### REQUIRED WORK
Go over the material below and report every line that contains the word "highRam".

### TASK INPUTS
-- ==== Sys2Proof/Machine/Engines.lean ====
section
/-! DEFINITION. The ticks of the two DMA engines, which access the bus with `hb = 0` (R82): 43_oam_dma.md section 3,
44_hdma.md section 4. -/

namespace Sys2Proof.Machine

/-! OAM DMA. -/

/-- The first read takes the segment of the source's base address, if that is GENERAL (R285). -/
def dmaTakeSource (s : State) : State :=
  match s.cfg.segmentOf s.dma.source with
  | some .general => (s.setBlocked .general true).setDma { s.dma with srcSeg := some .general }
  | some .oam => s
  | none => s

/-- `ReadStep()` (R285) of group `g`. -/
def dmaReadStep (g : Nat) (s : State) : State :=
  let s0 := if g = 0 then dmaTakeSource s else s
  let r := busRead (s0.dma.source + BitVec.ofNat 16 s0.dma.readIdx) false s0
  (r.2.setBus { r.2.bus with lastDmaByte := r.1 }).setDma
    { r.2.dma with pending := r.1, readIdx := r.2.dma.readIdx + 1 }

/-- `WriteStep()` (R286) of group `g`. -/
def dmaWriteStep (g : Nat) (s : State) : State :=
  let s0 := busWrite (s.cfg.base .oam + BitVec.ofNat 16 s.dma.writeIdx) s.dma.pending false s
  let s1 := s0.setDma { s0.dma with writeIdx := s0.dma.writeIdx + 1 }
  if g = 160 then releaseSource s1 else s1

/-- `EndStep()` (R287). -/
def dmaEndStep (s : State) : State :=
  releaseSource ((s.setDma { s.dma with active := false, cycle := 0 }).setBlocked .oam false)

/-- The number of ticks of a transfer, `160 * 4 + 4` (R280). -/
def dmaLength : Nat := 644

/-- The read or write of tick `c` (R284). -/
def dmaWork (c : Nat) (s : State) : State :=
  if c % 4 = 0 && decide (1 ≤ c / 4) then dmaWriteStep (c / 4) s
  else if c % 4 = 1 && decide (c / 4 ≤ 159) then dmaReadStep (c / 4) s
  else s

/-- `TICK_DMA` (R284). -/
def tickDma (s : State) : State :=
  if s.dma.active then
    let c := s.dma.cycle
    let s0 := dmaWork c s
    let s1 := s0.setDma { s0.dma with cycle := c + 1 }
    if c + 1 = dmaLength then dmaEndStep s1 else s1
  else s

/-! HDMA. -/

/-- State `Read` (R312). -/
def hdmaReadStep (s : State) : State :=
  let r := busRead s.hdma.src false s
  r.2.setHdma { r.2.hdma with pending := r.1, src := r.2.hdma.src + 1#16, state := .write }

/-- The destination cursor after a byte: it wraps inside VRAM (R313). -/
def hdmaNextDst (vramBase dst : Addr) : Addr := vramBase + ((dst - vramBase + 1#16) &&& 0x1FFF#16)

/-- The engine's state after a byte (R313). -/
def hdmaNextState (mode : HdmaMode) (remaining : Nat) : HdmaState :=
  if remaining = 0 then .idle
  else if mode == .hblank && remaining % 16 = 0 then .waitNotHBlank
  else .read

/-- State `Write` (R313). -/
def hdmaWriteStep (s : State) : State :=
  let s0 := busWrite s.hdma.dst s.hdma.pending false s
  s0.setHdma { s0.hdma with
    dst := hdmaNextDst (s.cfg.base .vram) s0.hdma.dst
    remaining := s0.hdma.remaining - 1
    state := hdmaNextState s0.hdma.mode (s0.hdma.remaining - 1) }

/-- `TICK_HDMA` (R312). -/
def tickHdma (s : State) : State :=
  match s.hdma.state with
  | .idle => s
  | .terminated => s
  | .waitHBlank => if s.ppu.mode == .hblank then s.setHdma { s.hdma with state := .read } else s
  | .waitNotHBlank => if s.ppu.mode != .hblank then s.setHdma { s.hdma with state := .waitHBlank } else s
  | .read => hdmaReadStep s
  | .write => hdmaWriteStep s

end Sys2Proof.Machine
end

--

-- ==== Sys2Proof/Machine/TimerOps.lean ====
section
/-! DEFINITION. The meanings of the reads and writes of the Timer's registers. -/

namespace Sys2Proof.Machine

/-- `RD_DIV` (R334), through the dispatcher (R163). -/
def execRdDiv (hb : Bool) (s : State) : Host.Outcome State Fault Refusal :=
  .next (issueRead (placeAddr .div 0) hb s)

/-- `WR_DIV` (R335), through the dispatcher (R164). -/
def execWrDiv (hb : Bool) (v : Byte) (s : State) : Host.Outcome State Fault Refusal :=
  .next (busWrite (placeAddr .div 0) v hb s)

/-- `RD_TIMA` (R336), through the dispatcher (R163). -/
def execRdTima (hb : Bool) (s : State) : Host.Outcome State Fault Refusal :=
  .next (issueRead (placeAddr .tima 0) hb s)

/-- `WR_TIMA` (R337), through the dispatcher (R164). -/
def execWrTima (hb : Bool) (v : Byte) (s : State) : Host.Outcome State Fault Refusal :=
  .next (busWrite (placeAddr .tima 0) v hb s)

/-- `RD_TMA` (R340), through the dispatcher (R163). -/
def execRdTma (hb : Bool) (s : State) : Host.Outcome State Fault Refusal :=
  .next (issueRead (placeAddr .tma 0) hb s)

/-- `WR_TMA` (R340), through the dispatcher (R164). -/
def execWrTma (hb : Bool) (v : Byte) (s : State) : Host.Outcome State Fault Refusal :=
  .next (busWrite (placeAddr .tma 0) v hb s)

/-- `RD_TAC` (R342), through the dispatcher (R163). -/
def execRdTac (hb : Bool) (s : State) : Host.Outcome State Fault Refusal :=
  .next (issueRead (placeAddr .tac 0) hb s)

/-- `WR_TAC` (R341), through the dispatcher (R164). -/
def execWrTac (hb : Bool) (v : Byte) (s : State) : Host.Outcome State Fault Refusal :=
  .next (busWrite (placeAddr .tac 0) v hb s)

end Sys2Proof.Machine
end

* * *

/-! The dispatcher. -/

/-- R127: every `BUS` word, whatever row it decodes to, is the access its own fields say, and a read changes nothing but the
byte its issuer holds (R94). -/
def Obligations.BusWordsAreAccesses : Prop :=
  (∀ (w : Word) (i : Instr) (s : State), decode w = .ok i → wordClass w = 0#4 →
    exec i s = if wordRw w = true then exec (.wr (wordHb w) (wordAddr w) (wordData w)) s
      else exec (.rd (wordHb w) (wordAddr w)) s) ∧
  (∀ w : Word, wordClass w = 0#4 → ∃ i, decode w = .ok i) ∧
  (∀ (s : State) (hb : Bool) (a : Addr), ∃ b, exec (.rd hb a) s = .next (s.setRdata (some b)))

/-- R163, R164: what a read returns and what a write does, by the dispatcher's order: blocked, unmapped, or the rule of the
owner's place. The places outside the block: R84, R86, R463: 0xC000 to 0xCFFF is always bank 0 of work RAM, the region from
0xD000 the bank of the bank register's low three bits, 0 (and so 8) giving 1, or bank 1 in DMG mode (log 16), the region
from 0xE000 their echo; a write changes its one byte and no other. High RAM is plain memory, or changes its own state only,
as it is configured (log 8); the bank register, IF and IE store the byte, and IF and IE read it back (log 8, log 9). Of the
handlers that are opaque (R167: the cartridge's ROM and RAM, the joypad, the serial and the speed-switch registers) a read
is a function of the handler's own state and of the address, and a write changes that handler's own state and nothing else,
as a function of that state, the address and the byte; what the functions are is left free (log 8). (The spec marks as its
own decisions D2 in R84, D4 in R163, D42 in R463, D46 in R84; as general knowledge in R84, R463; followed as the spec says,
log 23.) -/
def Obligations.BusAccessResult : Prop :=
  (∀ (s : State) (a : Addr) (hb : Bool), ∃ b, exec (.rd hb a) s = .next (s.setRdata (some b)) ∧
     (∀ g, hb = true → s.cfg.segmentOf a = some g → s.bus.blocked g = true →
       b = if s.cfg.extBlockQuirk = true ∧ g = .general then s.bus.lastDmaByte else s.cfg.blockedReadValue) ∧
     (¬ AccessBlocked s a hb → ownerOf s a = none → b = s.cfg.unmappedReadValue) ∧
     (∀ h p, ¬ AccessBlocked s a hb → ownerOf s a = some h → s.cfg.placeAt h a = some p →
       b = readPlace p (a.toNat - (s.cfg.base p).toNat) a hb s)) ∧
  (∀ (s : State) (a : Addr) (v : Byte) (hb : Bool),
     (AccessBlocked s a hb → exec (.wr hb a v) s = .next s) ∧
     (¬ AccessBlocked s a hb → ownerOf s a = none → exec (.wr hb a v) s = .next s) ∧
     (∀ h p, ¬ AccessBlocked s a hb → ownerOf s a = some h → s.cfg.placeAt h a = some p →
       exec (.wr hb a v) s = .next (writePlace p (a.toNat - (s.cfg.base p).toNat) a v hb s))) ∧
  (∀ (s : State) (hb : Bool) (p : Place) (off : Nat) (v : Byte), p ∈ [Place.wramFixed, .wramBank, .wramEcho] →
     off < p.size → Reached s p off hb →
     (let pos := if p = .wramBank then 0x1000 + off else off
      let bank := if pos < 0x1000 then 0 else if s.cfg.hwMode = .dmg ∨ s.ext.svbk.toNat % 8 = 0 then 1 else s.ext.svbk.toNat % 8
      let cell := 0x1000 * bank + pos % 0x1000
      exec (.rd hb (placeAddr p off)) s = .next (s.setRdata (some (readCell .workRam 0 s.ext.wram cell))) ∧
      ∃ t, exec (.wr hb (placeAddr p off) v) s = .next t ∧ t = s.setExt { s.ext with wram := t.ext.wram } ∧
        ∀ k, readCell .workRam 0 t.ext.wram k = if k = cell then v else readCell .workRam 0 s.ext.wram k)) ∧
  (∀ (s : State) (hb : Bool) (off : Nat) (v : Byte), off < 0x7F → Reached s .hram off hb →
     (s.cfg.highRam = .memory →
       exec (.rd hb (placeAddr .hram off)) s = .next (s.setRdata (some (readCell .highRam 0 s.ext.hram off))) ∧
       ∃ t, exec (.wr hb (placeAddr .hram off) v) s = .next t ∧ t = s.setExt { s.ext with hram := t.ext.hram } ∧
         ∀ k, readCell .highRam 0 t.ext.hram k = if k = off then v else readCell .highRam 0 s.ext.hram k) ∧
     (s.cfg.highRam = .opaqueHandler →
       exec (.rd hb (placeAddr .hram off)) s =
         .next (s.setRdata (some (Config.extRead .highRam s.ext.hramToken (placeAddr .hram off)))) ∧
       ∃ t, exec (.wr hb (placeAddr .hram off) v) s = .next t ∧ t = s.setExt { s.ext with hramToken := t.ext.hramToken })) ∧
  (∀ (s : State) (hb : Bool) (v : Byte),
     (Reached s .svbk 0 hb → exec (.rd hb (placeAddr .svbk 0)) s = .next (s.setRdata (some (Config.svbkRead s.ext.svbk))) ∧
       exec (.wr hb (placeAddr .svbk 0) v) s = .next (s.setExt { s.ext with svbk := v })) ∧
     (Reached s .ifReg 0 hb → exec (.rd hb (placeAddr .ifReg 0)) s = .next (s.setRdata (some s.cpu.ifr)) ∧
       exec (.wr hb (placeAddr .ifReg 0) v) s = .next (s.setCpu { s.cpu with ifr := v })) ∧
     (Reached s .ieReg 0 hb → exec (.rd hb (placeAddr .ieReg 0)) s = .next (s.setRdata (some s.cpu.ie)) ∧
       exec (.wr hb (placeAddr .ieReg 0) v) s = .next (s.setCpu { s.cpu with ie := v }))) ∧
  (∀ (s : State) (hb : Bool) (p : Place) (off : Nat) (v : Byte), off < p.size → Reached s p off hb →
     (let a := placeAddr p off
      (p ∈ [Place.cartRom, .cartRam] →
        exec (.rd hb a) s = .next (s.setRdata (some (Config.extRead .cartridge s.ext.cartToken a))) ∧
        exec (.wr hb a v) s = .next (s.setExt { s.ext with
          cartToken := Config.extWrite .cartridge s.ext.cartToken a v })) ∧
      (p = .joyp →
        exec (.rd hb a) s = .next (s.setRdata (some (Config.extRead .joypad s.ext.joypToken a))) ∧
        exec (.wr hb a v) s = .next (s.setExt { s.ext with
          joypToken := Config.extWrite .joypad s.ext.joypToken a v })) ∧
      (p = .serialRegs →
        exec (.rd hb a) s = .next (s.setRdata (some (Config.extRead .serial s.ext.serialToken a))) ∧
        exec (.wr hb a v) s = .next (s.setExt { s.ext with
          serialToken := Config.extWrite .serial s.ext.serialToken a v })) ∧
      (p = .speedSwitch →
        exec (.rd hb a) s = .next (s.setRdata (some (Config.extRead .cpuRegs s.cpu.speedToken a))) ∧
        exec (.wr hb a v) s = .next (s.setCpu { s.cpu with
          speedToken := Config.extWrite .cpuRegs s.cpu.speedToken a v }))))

### TASK ANSWER
     (s.cfg.highRam = .memory →
       exec (.rd hb (placeAddr .hram off)) s = .next (s.setRdata (some (readCell .highRam 0 s.ext.hram off))) ∧
         ∀ k, readCell .highRam 0 t.ext.hram k = if k = off then v else readCell .highRam 0 s.ext.hram k) ∧
     (s.cfg.highRam = .opaqueHandler →
         .next (s.setRdata (some (Config.extRead .highRam s.ext.hramToken (placeAddr .hram off)))) ∧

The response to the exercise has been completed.